## REQUIREMENT:
In the listing below, identify each line with the word "evSlotCount" and return those lines.

## SUPPLIED DATA:
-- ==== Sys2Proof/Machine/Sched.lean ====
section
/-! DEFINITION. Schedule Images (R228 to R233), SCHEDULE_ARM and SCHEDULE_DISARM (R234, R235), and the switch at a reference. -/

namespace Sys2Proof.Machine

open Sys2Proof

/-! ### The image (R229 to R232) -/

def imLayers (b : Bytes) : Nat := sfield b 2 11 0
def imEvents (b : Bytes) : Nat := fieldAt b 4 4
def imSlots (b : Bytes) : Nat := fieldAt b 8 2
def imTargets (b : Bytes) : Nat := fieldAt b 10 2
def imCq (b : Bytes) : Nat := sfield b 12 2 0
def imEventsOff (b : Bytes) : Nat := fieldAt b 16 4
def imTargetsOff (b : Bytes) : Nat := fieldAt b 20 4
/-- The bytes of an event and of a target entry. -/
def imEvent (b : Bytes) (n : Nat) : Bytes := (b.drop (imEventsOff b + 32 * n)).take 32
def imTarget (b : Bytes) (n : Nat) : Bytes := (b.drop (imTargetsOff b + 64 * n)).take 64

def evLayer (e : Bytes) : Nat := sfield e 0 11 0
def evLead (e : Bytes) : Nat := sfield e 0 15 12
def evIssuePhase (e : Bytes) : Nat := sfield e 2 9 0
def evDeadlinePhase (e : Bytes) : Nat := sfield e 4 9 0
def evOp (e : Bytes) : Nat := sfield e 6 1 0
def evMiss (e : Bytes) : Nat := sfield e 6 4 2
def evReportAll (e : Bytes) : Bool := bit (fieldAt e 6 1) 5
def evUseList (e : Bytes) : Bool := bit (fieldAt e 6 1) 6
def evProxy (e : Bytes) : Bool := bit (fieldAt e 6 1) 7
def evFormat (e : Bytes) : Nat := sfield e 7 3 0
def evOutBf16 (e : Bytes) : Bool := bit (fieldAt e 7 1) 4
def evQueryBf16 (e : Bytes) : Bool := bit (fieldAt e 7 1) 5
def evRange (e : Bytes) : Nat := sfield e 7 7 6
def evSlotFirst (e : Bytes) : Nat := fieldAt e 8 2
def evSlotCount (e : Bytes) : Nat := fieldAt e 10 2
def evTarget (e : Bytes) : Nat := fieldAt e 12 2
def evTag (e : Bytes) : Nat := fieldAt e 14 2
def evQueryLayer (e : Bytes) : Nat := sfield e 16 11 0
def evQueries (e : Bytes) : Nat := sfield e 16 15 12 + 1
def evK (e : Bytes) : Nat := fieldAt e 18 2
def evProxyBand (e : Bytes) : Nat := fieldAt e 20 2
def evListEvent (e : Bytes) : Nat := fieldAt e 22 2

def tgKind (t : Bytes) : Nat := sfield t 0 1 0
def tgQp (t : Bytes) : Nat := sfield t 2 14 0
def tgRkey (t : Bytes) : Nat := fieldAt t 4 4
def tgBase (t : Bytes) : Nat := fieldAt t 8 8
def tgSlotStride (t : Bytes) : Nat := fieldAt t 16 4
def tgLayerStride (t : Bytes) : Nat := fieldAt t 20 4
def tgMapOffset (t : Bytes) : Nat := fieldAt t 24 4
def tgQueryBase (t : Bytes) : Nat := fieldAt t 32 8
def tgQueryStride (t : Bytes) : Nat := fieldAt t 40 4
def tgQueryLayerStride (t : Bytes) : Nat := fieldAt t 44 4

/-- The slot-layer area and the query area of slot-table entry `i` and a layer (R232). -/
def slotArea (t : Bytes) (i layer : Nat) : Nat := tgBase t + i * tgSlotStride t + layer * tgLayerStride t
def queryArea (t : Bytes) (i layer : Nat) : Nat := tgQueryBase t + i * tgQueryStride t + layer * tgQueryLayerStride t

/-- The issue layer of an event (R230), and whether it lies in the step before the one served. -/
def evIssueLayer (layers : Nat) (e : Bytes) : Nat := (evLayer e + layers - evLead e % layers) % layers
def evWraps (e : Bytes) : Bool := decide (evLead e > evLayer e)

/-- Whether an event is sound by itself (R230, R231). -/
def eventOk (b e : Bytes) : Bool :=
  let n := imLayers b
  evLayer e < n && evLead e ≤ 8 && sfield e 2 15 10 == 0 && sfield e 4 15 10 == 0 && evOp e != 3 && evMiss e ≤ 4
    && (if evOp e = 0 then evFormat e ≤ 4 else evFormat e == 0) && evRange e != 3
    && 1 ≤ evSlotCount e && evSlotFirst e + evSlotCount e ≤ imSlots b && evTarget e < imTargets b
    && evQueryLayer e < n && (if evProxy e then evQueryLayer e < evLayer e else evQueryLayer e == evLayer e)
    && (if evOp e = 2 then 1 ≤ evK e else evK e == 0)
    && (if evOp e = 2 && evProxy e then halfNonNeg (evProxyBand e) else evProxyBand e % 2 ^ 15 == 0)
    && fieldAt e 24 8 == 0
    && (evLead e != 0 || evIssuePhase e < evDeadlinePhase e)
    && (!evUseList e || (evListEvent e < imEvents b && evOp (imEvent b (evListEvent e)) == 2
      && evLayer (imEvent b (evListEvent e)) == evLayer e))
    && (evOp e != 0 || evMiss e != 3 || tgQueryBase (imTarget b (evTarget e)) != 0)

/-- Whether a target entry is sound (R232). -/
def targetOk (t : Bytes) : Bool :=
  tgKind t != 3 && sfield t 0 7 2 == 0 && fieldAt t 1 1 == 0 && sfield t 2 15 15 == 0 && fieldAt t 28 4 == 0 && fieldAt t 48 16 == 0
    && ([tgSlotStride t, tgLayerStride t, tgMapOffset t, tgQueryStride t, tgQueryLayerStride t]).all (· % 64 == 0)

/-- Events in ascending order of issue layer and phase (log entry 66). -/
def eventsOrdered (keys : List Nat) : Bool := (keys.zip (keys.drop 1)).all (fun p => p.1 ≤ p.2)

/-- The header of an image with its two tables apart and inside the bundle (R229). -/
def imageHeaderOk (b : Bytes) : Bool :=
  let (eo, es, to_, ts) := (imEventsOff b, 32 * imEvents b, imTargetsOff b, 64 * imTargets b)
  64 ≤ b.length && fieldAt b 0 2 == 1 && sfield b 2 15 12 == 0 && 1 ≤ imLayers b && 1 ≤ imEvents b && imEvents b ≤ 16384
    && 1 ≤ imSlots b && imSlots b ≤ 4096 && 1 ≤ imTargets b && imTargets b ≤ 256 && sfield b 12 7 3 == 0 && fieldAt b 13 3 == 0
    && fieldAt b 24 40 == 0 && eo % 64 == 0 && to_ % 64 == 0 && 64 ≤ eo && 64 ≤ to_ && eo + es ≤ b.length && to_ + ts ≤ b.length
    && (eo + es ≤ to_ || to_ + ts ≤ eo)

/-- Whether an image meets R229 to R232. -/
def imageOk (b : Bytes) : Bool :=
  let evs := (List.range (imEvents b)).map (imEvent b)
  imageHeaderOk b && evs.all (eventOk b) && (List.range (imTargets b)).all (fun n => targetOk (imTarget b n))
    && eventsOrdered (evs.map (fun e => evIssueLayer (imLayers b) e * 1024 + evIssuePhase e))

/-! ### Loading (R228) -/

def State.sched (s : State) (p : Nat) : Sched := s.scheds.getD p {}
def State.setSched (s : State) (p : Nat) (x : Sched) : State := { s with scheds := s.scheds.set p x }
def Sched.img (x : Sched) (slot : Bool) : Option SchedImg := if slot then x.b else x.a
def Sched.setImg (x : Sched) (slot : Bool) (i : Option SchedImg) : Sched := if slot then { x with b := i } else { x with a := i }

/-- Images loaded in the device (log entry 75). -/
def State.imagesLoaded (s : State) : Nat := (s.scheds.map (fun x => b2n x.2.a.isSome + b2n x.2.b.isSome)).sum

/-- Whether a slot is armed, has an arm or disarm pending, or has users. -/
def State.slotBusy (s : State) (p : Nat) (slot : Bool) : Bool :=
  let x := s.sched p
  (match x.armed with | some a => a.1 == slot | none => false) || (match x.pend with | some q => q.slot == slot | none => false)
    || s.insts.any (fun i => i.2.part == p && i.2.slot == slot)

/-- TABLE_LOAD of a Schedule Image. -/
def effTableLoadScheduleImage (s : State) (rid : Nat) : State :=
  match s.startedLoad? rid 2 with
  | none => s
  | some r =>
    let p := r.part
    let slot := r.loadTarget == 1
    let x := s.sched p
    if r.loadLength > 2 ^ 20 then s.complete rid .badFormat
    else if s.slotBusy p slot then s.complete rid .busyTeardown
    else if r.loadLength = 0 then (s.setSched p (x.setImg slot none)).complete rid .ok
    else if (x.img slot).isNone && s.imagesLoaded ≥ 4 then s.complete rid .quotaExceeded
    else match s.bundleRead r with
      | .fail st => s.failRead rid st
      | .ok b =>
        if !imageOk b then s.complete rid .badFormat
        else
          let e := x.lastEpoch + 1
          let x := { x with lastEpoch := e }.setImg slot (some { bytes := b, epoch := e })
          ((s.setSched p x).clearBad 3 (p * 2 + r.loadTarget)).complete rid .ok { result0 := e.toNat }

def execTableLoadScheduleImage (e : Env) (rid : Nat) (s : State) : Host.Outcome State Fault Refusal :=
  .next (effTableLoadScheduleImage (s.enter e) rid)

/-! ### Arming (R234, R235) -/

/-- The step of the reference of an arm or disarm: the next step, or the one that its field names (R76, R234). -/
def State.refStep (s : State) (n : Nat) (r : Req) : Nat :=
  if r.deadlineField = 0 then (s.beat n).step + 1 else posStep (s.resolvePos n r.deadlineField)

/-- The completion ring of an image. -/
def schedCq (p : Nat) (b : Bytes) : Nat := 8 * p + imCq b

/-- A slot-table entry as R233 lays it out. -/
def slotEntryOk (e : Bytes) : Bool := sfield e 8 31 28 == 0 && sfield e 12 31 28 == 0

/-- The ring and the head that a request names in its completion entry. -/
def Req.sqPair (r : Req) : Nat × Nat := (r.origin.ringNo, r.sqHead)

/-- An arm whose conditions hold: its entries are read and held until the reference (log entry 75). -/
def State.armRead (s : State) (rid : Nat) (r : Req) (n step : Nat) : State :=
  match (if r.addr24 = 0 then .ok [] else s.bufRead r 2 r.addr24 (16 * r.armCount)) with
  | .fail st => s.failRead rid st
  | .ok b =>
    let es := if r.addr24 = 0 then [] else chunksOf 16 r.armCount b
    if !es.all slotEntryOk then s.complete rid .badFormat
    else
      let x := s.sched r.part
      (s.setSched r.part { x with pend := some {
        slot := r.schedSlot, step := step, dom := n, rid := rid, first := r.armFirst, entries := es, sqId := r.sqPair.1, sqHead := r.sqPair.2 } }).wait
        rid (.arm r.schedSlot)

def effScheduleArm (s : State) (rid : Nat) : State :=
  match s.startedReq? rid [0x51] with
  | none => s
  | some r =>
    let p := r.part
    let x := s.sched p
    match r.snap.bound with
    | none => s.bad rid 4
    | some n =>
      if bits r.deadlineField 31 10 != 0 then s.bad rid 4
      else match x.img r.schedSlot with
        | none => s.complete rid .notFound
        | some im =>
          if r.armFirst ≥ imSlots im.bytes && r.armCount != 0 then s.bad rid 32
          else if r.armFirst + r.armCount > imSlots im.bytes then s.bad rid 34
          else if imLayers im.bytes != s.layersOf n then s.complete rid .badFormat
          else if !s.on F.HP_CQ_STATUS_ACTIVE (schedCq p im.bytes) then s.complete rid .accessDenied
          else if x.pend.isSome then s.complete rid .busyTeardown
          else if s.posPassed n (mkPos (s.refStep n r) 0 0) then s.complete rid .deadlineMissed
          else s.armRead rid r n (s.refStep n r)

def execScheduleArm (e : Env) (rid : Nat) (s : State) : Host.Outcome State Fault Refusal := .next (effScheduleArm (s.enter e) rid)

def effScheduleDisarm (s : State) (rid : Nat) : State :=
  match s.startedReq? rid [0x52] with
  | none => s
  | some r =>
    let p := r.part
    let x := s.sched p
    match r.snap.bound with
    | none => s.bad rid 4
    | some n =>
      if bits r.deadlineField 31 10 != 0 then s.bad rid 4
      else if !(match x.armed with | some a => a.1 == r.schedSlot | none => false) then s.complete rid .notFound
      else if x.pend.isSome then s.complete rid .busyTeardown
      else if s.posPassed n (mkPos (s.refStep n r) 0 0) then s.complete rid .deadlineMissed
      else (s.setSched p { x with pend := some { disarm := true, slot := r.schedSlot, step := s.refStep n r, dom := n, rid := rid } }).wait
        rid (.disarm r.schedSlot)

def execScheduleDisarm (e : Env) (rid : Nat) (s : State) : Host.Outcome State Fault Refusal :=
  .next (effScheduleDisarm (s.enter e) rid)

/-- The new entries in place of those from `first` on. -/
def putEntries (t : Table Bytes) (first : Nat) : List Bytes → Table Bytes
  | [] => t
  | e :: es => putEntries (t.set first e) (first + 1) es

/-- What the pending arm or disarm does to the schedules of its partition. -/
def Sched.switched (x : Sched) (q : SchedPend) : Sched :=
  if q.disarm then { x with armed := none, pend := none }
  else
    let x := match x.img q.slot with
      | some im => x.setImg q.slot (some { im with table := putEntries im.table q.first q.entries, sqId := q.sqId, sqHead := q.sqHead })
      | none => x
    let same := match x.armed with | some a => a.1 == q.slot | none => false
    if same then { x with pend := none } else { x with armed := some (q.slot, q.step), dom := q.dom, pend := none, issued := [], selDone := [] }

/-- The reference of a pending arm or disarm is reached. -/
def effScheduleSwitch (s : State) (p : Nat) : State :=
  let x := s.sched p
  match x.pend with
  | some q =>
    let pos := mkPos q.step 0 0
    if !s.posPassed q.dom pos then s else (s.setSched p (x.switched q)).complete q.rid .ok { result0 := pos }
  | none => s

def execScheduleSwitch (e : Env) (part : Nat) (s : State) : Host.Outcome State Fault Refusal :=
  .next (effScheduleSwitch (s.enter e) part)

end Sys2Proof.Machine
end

## SOLUTION TO THIS PROBLEM:
def evSlotCount (e : Bytes) : Nat := fieldAt e 10 2
    && 1 ≤ evSlotCount e && evSlotFirst e + evSlotCount e ≤ imSlots b && evTarget e < imTargets b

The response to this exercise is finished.